In season 6, Provenza is reunited with Detective Camila "Cami" Paige, a young woman whose parents were killed in a hit-and-run years before. Provenza had been the one to bring the killer to justice and remained close with the family afterwards. Camila subsequently transferred to Major Crimes.

After Sharon falls ill with cardiomyopathy in season 6 and collapses as a result during "Sanctuary City, Part 3," Provenza experiences an uncharacteristic loss of temper with two FBI agents, going so far as to throw something across the room. Throughout the season following Sharon's diagnosis, Provenza is one of the most careful with her health and gets visibly emotional in "Conspiracy Theory, Part 3" after learning just how serious it is. Due to her worsening condition, Sharon chooses to take a leave of absence in "Conspiracy Theory, Part 4" and to leave Provenza in charge of Major Crimes while she's gone. She subsequently dies, leaving Provenza in charge more permanently.

In the four-parter "By Any Means," Provenza remains in charge of Major Crimes, but retains his rank of Lieutenant and has not officially been given command. Instead, Provenza is in charge until he is either officially made commander or a new commander is chosen. While reeling from the death of Sharon, the squad has to deal with the murder of DDA Emma Rios and the realization that Phillip Stroh has returned. Provenza struggles with Assistant Chief Mason over how to manage the investigation, but gains more cooperation as Provenza is proven right more and more often. Provenza repeatedly states that he intends to bring Stroh down "by any means" and that he has no intention to take Stroh alive. At the end of "By Any Means, Part 3," Provenza states that if there is one thing he wants to accomplish in his potentially short time commanding Major Crimes it is to remove Phillip Stroh from the face of the Earth.

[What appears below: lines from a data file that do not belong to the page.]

-- ==== Sys2Proof/Machine/Admission.lean ====
section
/-!
DEFINITION. Contracts and admission (R258 to R271): the contract parameter block, seats, segments and their lengths, the
placement of trains, CONTRACT_OPEN and CONTRACT_CLOSE.
-/
namespace Sys2Proof.Machine

/-- δ of R264, in ns. -/
def slotNs : Rat := 15625 / 16

/-- Least number n with x ≤ n. -/
def ratCeil (x : Rat) : Nat := x.ceil.toNat

/-! Grids and units of a package -/

/-- Positions of a grid of scales dh, dv on a geometry of W × H (R159): width and height. -/
def gridW (w : Nat) (dh : Int) : Nat := ceilDiv w (2 ^ dh.toNat)
def gridH (h : Nat) (dv : Int) : Nat := ceilDiv h (2 ^ dv.toNat)

/-- The grid rows of luma rows y0 to y0 + n - 1 (R159): first row, and one past the last. -/
def gridRows (y0 n : Nat) (dv : Int) : Nat × Nat := (ceilDiv y0 (2 ^ dv.toNat), ceilDiv (y0 + n) (2 ^ dv.toNat))

/-- Elements of the largest unit of a geometry (R160, R172): its first n rows. -/
def unitElements (cdf : Bytes) (w n : Nat) : Nat :=
  gridW w (cdfHypDh cdf) * (gridRows 0 n (cdfHypDv cdf)).2 * cdfHypCh cdf +
    gridW w (cdfLatDh cdf) * (gridRows 0 n (cdfLatDv cdf)).2 * cdfLatCh cdf

/-- Largest coded slice of a unit of n elements (R168, R169). -/
def codedMax (cdf : Bytes) (n : Nat) : Nat := 128 + 2 * (n + 2 * cdfEscMax cdf)

/-- The MOTION tensor of a package, if its tensor tables hold one (R138, R191). -/
def Pkg.motion (p : Pkg) : Option Tensor := p.tensors.find? fun t => t.kind == 10

/-- Bytes of the motion section of luma rows y0 to y0 + n - 1 (R191). -/
def Pkg.motionBytes (p : Pkg) (w y0 n : Nat) : Nat :=
  match p.motion with
  | none => 0
  | some t => let (a, b) := gridRows y0 n t.dv; 4 * gridW w t.dh * (b - a)

/-- RAW_LEN of the package's adapters (R186). -/
def Pkg.adapterRaw (p : Pkg) : Nat :=
  let g := p.prog 0
  sumN ((List.range (u8At g 21)).map fun j => let r := recAt g (u16At g (24 + 2 * j)); 4 * (r.cIn + r.cOut))

/-! The contract parameter block -/

/-- KINDs of entry that a JOB runs on every unit (R267). -/
def jobKinds (job : Nat) : List Nat := listGet [[1, 2], [3, 4], [6], [7], [8], [9]] job []

def Contract.adapters (c : Contract) : Bool := bitAt (u8At c.cpb 9) 0
def Contract.region (c : Contract) : Bool := bitAt (u8At c.cpb 9) 1
def Contract.mapping (c : Contract) : Nat := u8At c.cpb 3
def Contract.seatCount (c : Contract) : Nat := u8At c.cpb 6
def Contract.gopMin (c : Contract) : Nat := u16At c.cpb 26
/-- ITERS of R270. -/
def Contract.iters (c : Contract) : Nat := if u8At c.cpb 10 == 0 then 24 else u8At c.cpb 10

/-- KINDs that a contract's job needs, with TRAIN and REGION (R259). -/
def Contract.needs (c : Contract) : List Nat :=
  jobKinds c.job ++ (if c.adapters then [5] else []) ++ if c.region then [10] else []

/-- A field of the CPB is in its range (R258). -/
def cpbOk (b : Bytes) : Bool :=
  let job := u8At b 2
  let adapters := bitAt (u8At b 9) 0
  let w := u16At b 20
  let h := u16At b 22
  let rng (x lo hi : Nat) : Bool := decide (lo ≤ x) && decide (x ≤ hi)
  decide (job ≤ 5) && decide (u8At b 4 ≤ 1) && decide (u8At b 5 ≤ 7) && rng (u8At b 6) 1 64 && rng (u8At b 7) 1 8 &&
    rng (u8At b 8) 4 6 && decide (u8At b 9 ≤ (if job == 0 then 3 else 0)) && decide (u8At b 10 ≤ 64) &&
    (adapters || u8At b 10 == 0) && zeroAt b 11 1 && rng (u32At b 12) 100000 4000000000 && rng (u32At b 16) 10000 4000000000 &&
    (if job ≤ 1 then rng w 16 16384 && rng h 16 16384
     else if job ≤ 3 then rng w 1 8 && (h == 160 || h == 240 || h == 320 || h == 480)
     else (w == 64 || w == 256) && h == 0) &&
    (if job ≤ 1 then rng (u8At b 24) 1 8 else u8At b 24 == 0) && zeroAt b 25 1 &&
    (if adapters then u16At b 26 != 0 else u16At b 26 == 0) && allZero (slice b 28 36)

/-- The CPB fits the package (R259). -/
def Contract.fitsPkg (c : Contract) (p : Pkg) : Bool :=
  let d := mapAt p.budget c.mapping
  let service := (c.needs.filterMap p.entry).flatMap fun e => e.recs.filterMap fun kr =>
    let r := p.rcd kr.1 kr.2
    if r.op == 6 || r.op == 7 || r.op == 8 then some r.vplain else none
  c.job / 2 == p.media && decide (c.mapping < budgetCount p.budget) && c.needs.all (fun k => (p.entry k).isSome) &&
    (!c.adapters || u8At (p.prog 0) 21 != 0) && decide (u16At c.cpb 20 ≤ u16At d 16) && decide (u16At c.cpb 22 ≤ u16At d 18) &&
    decide (u8At c.cpb 24 ≤ u8At d 20) && service.all fun v => v == service.headD 0

/-- A package of nothing. -/
def Pkg.empty : Pkg := { pkgDigest := [], modelDigest := [], sections := [], digests := [] }

/-! Segments -/

/-- A segment of a train: its resource kind, and its length in slots (R267). -/
inductive SegKind where
  | tiles | eng | rim | warp | reg | ll | out
deriving DecidableEq, Repr

/-- Budget of record (k, i) in a list of record budgets: SCOPE, B, X. -/
def recBudget (bs : List Bytes) (kr : Nat × Nat) : Nat × Nat × Nat :=
  match bs.find? fun b => u16At b 0 == kr.2 + 0x8000 * kr.1 with
  | some b => (u8At b 2, u32At b 4, u32At b 8)
  | none => (0, 0, 0)

/-- A tile sum in tile cycles (R148, R267): records, each with the number of times it runs. -/
def tileSum (bs : List Bytes) (allow : Nat) (rs : List ((Nat × Nat) × Nat)) : Nat :=
  sumN (rs.map fun e => (recBudget bs e.1).2.1 * e.2) +
    allow * maxN ((rs.filter fun e => e.1.1 == 0).map fun e => (recBudget bs e.1).2.2) +
    allow * maxN ((rs.filter fun e => e.1.1 == 1).map fun e => (recBudget bs e.1).2.2)

def once (rs : List (Nat × Nat)) : List ((Nat × Nat) × Nat) := rs.map fun r => (r, 1)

In "By Any Means, Part 4," Provenza continues his quest to take Stroh down "by any means," resisting bringing in SOB backup so that there will be no chance of Stroh escaping. With Wes having proven that Sharon's condo is not safe, Provenza keeps Rusty and Gus at his side at all times. After realizing that Stroh might be going after his stepsister and with Rusty determined to go after her, Provenza reinstates Buzz to Reserve Detective and along with Rusty and Gus, they visit Stroh's sister, finding her murdered. Provenza finds Stroh on Jim Bechtel's yacht where Provenza manages to corner Stroh, but can't bring himself to shoot an unarmed man. As Stroh apparently goes to surrender, he is shot dead by Rusty. Provenza discovers that Stroh had a hidden gun he was presumably going for and decides to take credit for killing Stroh himself to protect Rusty. Though investigated by FID, Provenza is cleared as its determined that Stroh's death was justified.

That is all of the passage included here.